▸ Data provided:
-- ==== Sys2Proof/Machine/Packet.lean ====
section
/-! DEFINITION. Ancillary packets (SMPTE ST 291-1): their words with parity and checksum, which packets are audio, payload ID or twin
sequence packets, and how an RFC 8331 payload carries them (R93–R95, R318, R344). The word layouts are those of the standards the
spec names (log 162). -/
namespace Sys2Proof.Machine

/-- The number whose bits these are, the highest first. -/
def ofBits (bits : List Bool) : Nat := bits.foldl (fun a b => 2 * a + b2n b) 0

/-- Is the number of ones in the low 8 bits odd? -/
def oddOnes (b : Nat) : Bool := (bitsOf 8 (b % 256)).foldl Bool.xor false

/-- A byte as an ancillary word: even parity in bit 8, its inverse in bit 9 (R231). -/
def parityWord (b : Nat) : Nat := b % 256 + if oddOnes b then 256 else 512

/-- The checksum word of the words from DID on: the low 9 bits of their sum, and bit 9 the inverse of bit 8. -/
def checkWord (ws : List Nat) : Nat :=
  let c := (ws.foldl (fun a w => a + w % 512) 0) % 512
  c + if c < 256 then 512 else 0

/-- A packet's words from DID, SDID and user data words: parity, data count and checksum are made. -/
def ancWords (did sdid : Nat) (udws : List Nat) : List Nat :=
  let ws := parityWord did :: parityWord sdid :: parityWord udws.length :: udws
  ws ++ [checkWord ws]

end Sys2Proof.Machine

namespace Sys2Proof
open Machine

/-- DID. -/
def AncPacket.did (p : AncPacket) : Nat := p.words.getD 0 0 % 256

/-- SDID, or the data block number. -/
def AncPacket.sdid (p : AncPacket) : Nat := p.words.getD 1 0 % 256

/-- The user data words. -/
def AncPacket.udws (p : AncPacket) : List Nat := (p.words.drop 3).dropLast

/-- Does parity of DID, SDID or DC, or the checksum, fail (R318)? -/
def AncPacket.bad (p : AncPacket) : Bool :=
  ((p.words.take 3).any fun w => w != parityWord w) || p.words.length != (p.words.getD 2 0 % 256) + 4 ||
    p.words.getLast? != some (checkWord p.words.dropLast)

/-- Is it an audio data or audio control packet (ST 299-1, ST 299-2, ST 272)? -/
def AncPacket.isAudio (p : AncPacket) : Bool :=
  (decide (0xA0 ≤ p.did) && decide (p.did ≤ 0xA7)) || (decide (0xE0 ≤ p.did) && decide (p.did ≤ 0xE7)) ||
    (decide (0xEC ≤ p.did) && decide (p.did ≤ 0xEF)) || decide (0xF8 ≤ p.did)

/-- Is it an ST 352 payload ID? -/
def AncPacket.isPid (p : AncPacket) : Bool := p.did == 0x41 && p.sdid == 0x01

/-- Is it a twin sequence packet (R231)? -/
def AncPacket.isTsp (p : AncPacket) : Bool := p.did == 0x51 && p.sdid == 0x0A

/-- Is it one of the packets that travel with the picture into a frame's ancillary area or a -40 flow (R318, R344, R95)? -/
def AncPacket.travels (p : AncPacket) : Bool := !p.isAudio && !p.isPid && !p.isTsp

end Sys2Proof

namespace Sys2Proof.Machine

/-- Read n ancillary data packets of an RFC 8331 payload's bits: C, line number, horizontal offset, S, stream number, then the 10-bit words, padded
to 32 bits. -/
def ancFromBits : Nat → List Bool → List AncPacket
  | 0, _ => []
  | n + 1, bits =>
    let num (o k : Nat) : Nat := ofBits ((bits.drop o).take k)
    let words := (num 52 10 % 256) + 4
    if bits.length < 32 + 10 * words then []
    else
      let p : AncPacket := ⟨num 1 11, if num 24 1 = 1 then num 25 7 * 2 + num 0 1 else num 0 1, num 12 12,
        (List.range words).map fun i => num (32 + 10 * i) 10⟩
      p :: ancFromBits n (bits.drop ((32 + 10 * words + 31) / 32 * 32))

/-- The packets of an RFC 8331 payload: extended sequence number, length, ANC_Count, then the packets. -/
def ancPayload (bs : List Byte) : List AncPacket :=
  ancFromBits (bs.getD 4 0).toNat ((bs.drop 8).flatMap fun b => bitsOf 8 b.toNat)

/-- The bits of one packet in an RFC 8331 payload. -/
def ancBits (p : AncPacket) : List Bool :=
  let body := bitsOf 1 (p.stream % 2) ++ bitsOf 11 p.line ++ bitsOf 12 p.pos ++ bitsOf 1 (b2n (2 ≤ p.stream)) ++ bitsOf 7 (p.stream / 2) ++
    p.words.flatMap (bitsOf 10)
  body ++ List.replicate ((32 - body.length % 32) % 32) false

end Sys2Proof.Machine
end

▸ What is expected: For this task, set down the entire listing word for word.

▸ Solution for this task:
-- ==== Sys2Proof/Machine/Packet.lean ====
section
/-! DEFINITION. Ancillary packets (SMPTE ST 291-1): their words with parity and checksum, which packets are audio, payload ID or twin
sequence packets, and how an RFC 8331 payload carries them (R93–R95, R318, R344). The word layouts are those of the standards the
spec names (log 162). -/
namespace Sys2Proof.Machine

/-- The number whose bits these are, the highest first. -/
def ofBits (bits : List Bool) : Nat := bits.foldl (fun a b => 2 * a + b2n b) 0

/-- Is the number of ones in the low 8 bits odd? -/
def oddOnes (b : Nat) : Bool := (bitsOf 8 (b % 256)).foldl Bool.xor false

/-- A byte as an ancillary word: even parity in bit 8, its inverse in bit 9 (R231). -/
def parityWord (b : Nat) : Nat := b % 256 + if oddOnes b then 256 else 512

/-- The checksum word of the words from DID on: the low 9 bits of their sum, and bit 9 the inverse of bit 8. -/
def checkWord (ws : List Nat) : Nat :=
  let c := (ws.foldl (fun a w => a + w % 512) 0) % 512
  c + if c < 256 then 512 else 0

/-- A packet's words from DID, SDID and user data words: parity, data count and checksum are made. -/
def ancWords (did sdid : Nat) (udws : List Nat) : List Nat :=
  let ws := parityWord did :: parityWord sdid :: parityWord udws.length :: udws
  ws ++ [checkWord ws]

end Sys2Proof.Machine

namespace Sys2Proof
open Machine

/-- DID. -/
def AncPacket.did (p : AncPacket) : Nat := p.words.getD 0 0 % 256

/-- SDID, or the data block number. -/
def AncPacket.sdid (p : AncPacket) : Nat := p.words.getD 1 0 % 256

/-- The user data words. -/
def AncPacket.udws (p : AncPacket) : List Nat := (p.words.drop 3).dropLast

/-- Does parity of DID, SDID or DC, or the checksum, fail (R318)? -/
def AncPacket.bad (p : AncPacket) : Bool :=
  ((p.words.take 3).any fun w => w != parityWord w) || p.words.length != (p.words.getD 2 0 % 256) + 4 ||
    p.words.getLast? != some (checkWord p.words.dropLast)

/-- Is it an audio data or audio control packet (ST 299-1, ST 299-2, ST 272)? -/
def AncPacket.isAudio (p : AncPacket) : Bool :=
  (decide (0xA0 ≤ p.did) && decide (p.did ≤ 0xA7)) || (decide (0xE0 ≤ p.did) && decide (p.did ≤ 0xE7)) ||
    (decide (0xEC ≤ p.did) && decide (p.did ≤ 0xEF)) || decide (0xF8 ≤ p.did)

/-- Is it an ST 352 payload ID? -/
def AncPacket.isPid (p : AncPacket) : Bool := p.did == 0x41 && p.sdid == 0x01

/-- Is it a twin sequence packet (R231)? -/
def AncPacket.isTsp (p : AncPacket) : Bool := p.did == 0x51 && p.sdid == 0x0A

/-- Is it one of the packets that travel with the picture into a frame's ancillary area or a -40 flow (R318, R344, R95)? -/
def AncPacket.travels (p : AncPacket) : Bool := !p.isAudio && !p.isPid && !p.isTsp

end Sys2Proof

namespace Sys2Proof.Machine

/-- Read n ancillary data packets of an RFC 8331 payload's bits: C, line number, horizontal offset, S, stream number, then the 10-bit words, padded
to 32 bits. -/
def ancFromBits : Nat → List Bool → List AncPacket
  | 0, _ => []
  | n + 1, bits =>
    let num (o k : Nat) : Nat := ofBits ((bits.drop o).take k)
    let words := (num 52 10 % 256) + 4
    if bits.length < 32 + 10 * words then []
    else
      let p : AncPacket := ⟨num 1 11, if num 24 1 = 1 then num 25 7 * 2 + num 0 1 else num 0 1, num 12 12,
        (List.range words).map fun i => num (32 + 10 * i) 10⟩
      p :: ancFromBits n (bits.drop ((32 + 10 * words + 31) / 32 * 32))

/-- The packets of an RFC 8331 payload: extended sequence number, length, ANC_Count, then the packets. -/
def ancPayload (bs : List Byte) : List AncPacket :=
  ancFromBits (bs.getD 4 0).toNat ((bs.drop 8).flatMap fun b => bitsOf 8 b.toNat)

/-- The bits of one packet in an RFC 8331 payload. -/
def ancBits (p : AncPacket) : List Bool :=
  let body := bitsOf 1 (p.stream % 2) ++ bitsOf 11 p.line ++ bitsOf 12 p.pos ++ bitsOf 1 (b2n (2 ≤ p.stream)) ++ bitsOf 7 (p.stream / 2) ++
    p.words.flatMap (bitsOf 10)
  body ++ List.replicate ((32 - body.length % 32) % 32) false

end Sys2Proof.Machine
end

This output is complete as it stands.